Stored data entries:
··········
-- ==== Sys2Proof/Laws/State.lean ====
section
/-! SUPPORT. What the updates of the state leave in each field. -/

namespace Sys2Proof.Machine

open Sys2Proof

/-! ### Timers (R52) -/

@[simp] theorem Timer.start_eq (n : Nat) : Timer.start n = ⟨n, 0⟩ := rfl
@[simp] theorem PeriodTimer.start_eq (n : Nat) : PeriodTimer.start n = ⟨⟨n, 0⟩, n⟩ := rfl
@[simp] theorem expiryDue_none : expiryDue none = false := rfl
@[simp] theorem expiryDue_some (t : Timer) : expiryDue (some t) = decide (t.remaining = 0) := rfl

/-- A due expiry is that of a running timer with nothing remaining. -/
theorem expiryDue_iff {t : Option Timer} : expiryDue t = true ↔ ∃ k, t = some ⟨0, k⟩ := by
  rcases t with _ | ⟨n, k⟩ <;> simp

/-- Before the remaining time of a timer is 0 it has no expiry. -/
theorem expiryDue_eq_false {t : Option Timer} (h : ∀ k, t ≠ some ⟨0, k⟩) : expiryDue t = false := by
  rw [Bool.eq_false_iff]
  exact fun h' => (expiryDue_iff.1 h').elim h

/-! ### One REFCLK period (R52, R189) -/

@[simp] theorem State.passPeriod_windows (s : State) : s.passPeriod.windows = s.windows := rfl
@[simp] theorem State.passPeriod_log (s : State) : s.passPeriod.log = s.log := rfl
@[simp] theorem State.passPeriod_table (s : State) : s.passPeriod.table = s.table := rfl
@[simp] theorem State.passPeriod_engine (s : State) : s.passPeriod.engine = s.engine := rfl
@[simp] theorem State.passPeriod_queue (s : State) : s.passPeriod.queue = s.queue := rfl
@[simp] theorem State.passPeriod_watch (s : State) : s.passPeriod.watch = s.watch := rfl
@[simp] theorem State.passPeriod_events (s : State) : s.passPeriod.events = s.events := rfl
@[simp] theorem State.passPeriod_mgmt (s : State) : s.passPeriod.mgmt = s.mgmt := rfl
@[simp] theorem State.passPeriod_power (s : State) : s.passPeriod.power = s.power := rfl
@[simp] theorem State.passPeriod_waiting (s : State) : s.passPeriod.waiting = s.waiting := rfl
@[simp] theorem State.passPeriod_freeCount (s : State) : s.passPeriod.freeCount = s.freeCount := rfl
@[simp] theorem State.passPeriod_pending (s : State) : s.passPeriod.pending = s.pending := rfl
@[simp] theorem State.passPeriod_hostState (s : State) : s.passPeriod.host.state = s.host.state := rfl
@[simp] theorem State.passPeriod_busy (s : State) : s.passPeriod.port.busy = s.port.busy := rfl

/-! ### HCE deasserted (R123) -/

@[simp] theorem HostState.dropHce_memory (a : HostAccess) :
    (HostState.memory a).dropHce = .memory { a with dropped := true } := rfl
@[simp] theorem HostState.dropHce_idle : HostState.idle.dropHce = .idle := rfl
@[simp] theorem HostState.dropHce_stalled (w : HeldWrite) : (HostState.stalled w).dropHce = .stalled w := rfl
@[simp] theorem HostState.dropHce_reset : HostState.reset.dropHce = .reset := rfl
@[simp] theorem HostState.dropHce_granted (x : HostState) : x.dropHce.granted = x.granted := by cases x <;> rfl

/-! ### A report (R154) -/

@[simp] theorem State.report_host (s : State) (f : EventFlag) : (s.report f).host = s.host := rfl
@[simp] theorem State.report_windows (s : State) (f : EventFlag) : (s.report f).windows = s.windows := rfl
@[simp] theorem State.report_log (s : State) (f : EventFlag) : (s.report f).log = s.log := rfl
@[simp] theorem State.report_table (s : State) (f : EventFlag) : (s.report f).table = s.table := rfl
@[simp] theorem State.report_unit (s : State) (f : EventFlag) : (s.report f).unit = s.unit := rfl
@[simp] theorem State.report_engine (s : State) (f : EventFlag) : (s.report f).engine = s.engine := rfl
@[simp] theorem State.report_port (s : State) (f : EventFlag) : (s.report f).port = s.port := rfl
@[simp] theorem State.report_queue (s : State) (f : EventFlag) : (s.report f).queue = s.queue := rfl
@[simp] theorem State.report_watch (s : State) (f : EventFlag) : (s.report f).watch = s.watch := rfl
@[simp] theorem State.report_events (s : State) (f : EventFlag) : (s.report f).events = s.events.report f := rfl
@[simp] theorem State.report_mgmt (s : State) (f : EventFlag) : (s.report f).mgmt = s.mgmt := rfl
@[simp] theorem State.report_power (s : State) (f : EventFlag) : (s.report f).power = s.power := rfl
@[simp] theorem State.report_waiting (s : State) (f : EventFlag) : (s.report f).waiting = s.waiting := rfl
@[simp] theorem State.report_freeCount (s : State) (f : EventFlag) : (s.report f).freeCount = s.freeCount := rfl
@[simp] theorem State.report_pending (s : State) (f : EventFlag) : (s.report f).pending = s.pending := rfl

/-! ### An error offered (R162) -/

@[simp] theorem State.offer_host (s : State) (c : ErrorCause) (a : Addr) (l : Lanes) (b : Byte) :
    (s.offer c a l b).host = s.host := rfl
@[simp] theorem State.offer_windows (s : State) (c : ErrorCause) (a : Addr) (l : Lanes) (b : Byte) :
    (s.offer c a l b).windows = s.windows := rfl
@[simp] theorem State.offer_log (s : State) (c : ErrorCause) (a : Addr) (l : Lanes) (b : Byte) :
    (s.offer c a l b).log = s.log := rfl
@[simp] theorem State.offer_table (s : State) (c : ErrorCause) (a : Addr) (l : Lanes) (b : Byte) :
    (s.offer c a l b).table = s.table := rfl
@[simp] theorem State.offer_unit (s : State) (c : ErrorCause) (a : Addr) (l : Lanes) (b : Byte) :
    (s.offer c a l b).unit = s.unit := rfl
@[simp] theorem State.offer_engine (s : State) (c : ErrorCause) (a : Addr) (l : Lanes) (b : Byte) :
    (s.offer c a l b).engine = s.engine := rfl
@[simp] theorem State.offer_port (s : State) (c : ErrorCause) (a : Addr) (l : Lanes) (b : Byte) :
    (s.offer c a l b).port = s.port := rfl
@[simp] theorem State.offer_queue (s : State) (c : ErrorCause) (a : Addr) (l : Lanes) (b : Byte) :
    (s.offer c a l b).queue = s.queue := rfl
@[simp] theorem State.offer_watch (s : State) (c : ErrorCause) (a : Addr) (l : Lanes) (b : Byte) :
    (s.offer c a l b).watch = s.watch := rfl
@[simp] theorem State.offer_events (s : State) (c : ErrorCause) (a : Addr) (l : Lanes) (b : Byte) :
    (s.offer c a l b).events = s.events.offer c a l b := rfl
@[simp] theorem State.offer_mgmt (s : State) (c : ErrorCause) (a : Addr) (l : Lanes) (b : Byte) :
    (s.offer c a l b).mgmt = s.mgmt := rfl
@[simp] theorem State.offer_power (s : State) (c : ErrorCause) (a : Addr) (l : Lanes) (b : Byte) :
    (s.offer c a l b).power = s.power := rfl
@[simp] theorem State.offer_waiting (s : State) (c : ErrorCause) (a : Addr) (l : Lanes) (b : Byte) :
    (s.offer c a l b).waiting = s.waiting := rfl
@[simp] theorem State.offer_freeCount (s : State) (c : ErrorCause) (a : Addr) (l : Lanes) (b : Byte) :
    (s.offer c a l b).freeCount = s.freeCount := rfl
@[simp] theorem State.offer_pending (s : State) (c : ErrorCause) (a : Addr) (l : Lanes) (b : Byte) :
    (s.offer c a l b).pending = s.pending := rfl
··········
__Your instructions__
Where does the word "remaining" appear in the records above? Return every line that holds it.

__Exercise solution__
@[simp] theorem expiryDue_some (t : Timer) : expiryDue (some t) = decide (t.remaining = 0) := rfl
/-- A due expiry is that of a running timer with nothing remaining. -/
/-- Before the remaining time of a timer is 0 it has no expiry. -/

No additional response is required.